Há alguns dias, procurava inspiração para o próximo post (quem escreve, desenha, toca, ou qualquer coisa do gênero, sabe que não é fácil) e numa tarde à toa, brincando com os joguinhos viciantes do Facebook (não me orgulho em digitar isso), eis que surge um anúncio intrigante no canto da página (ilustrado aqui abaixo).
Eu como mulher, obviamente fiquei interessada em saber que raios era isso. A grande maioria dos homens nem imagina as peripécias que temos que fazer para utilizar banheiros públicos. Ir a um barzinho tomar uma cerveja (tem coisa mais diurética que isso?) pode ser desanimador quando a parte de ir ao banheiro chega. Difinitivamente nessas horas, invejamos o poder dos homens de fazer xixi em pé.
Logo, esse anúncio tem grandes chances de interessar muitas mulheres (inclusive as mais pudicas).
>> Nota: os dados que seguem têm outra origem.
/-- Lines of the grid memory that an instant reads which hold no good data: those found so now, and those known to be bad
(R205, R257). -/
def State.gridLost (s : State) (g k : Nat) (lost : List Nat) : List Nat :=
  let a := s.gridArea g
  let base := a.1 + (k + 1) % 2 * a.2
  (List.range (ceilDiv a.2 64)).filter (fun n => lost.contains n || (match s.regionAt (base + 64 * n) with
    | some r => s.lineBad r (base + 64 * n)
    | none => false))

/-- An uncorrectable line of grid memory sets its cell to zero (R205); the memory counts it (R257). -/
def State.gridReset (s : State) (g k n : Nat) : State :=
  let a := s.gridArea g
  let x := a.1 + (k + 1) % 2 * a.2 + n / 2 * 128
  let s := (s.put F.MEM_ERR.UE 1).bump R.MEM_CNT_UE
  let s := { s with mem := s.mem.filter (fun c => !within c.1 x 128) }
  match s.regionAt x with
  | some r => s.lineGood r (a.1 + (k + 1) % 2 * a.2 + 64 * n)
  | none => s

/-- Grid memory before an instant reads it (R205): zero at the start of a geometry or layout, and in the cells of bad lines; with
the number of those lines. -/
def State.gridReady (s : State) (g k : Nat) (lost : List Nat) : State × Nat :=
  let sw := s.fusionSwitched g k
  let s := if (s.cpg g).gridOk && !sw.1 then s else s.zeroGrid g
  let s := if sw.2 then { s with img := { s.img with fusionOld := tabErase s.img.fusionOld g } } else s
  let bad := s.gridLost g k lost
  let s := s.each bad (fun s n => s.gridReset g k n)
  (if bad.isEmpty then s else (s.put F.CP_STAT.GRID_UE 1).bumpBy (R.CP_GRP_CNT_GRID_RESET g) bad.length, bad.length)

/-- A unit serves released instants in the order of their release, ties to the lower group (R232); one that waits for a checkpoint
holds up its own group alone (R193, R205). -/
def State.served (s : State) (g : Nat) (r : Released) : Bool :=
  let u := s.get (F.CP_GRP_CTL.UNIT g)
  (List.range 32).all (fun h => h = g || s.get (F.CP_GRP_CTL.UNIT h) ≠ u || !s.groupOn h || (s.cpg h).ckpt.isSome ||
    (match (s.cpg h).fusing with
      | [] => true
      | q :: _ => decide (r.at' < q.at') || (r.at' = q.at' && decide (g < h))))

/-- Fusion of the oldest released instant of a group ends (R204–R217): grid memory, masking, detections, the slot pass,
the run, and the checkpoint begins.  It waits for the checkpoint of the instant before (R205). -/
def State.fuse (s : State) (g : Nat) (fu : Fused) : State :=
  let x := s.cpg g
  let u := s.get (F.CP_GRP_CTL.UNIT g)
  match x.fusing with
  | [] => s
  | r :: rest =>
    match (s.fusionFor g r.k).bind s.slot with
    | none => s
    | some im =>
      if !s.groupOn g || !s.served g r then s
      else if x.ckpt.isSome then s.put F.CP_STAT.CKPT_WAIT 1
      else
        let q := s.gridReady g r.k fu.lost
        let s := q.1
        let out := s.fusionProgram g r im.image fu.runs
        let area := s.gridArea g
        let s := s.dramPut (area.1 + r.k % 2 * area.2) (out.2.take area.2)
        let s := s.bumpBy (R.CP_UNIT_CNT_BUSY u) fu.busy
        let s := if s.orderBroken g r then s.put F.CP_STAT.PROJ_ORDER 1 else s
        let sights := s.sights g r
        let s := s.scoreMembers g r im.image
        let d := s.detections g sights out.1
        let s := s.bumpBy (R.CP_GRP_CNT_DET_DROP g) d.2
        let s := if d.2 ≠ 0 then s.put F.CP_STAT.DET_DROP 1 else s
        let p := s.runPass g r.k d.1
        let s := p.1
        let y := s.cpg g
        let s := s.setCpg g { y with
          fusing := rest, ckpt := some r.k, ckSent := false, retained := y.retained ++ [r], gridOk := true }
        let s := s.readOut g r (q.2 ≠ 0) (p.2.refused ≠ 0)
        s.showGroup g

def execFusionComplete (t group : Nat) (fused : Fused) (s : State) : Res := .next ((s.at t).fuse group fused)

/-! ### Checkpoints -/

/-- Address of the commit record of a group and buffer (R213). -/
def State.recordAddr (s : State) (g b : Nat) : Nat := 4096 * s.get F.CP_SLOT_BASE.BASE + 0x30000000 + 64 * (2 * g + b)

/-- The commit record of instant k: k, and a mark that the record is there (DESIGN CHOICE, log entry 86). -/
def commitRecord (k : Nat) : List Byte := fieldsBytes [(8, k), (1, 1), (55, 0)]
Nem tentei resistir. Cliquei.
O site do produto, chamado OiGirl, é bem atrativo. Todo em cor-de-rosa (choque, é claro. Fazer xixi em pé é coisa pra mulher de atitude =P ) e ilustrado por mulheres jovens e descoladas. O público realmente é esse. Mulheres modernas, práticas, sem grandes pudores.
Só para constar: o produto é como um funil de silicone que é encaixado na "menina", e pode ser lavado com água e sabão.
A linguagem para vender um produto tão íntimo (quase constrangedor e/ou cômico), me lembra muito os comerciais do Activia (é isso ai! Queremos seu intestino regulado! Trabalhamos pra isso!). O slogan da marca é: "Sentada? Só em casa!", e sugerem até mesmo que você divida o pacote família (com 3 produtos) com suas amigas, para economizar no frete. Muito pertinente.
Há alguns vídeos no Youtube de reportagens sobre o OiGirl e depoimentos de ginecologistas sobre a saúde íntima da mulher.
Achei toda a construção da marca muito bem feita. Cores fortes, uma linguagem informal (quase uma indicação amiga) e a proposta de uma "revolução" no uso do banheiro público. O uso das redes sociais é natural, pois além de ser "a bola da vez", concentra inúmeras mulheres moderninhas e propensas às novidades.
Não sei quanto ao produto, mas toda a comunicação está de parabéns!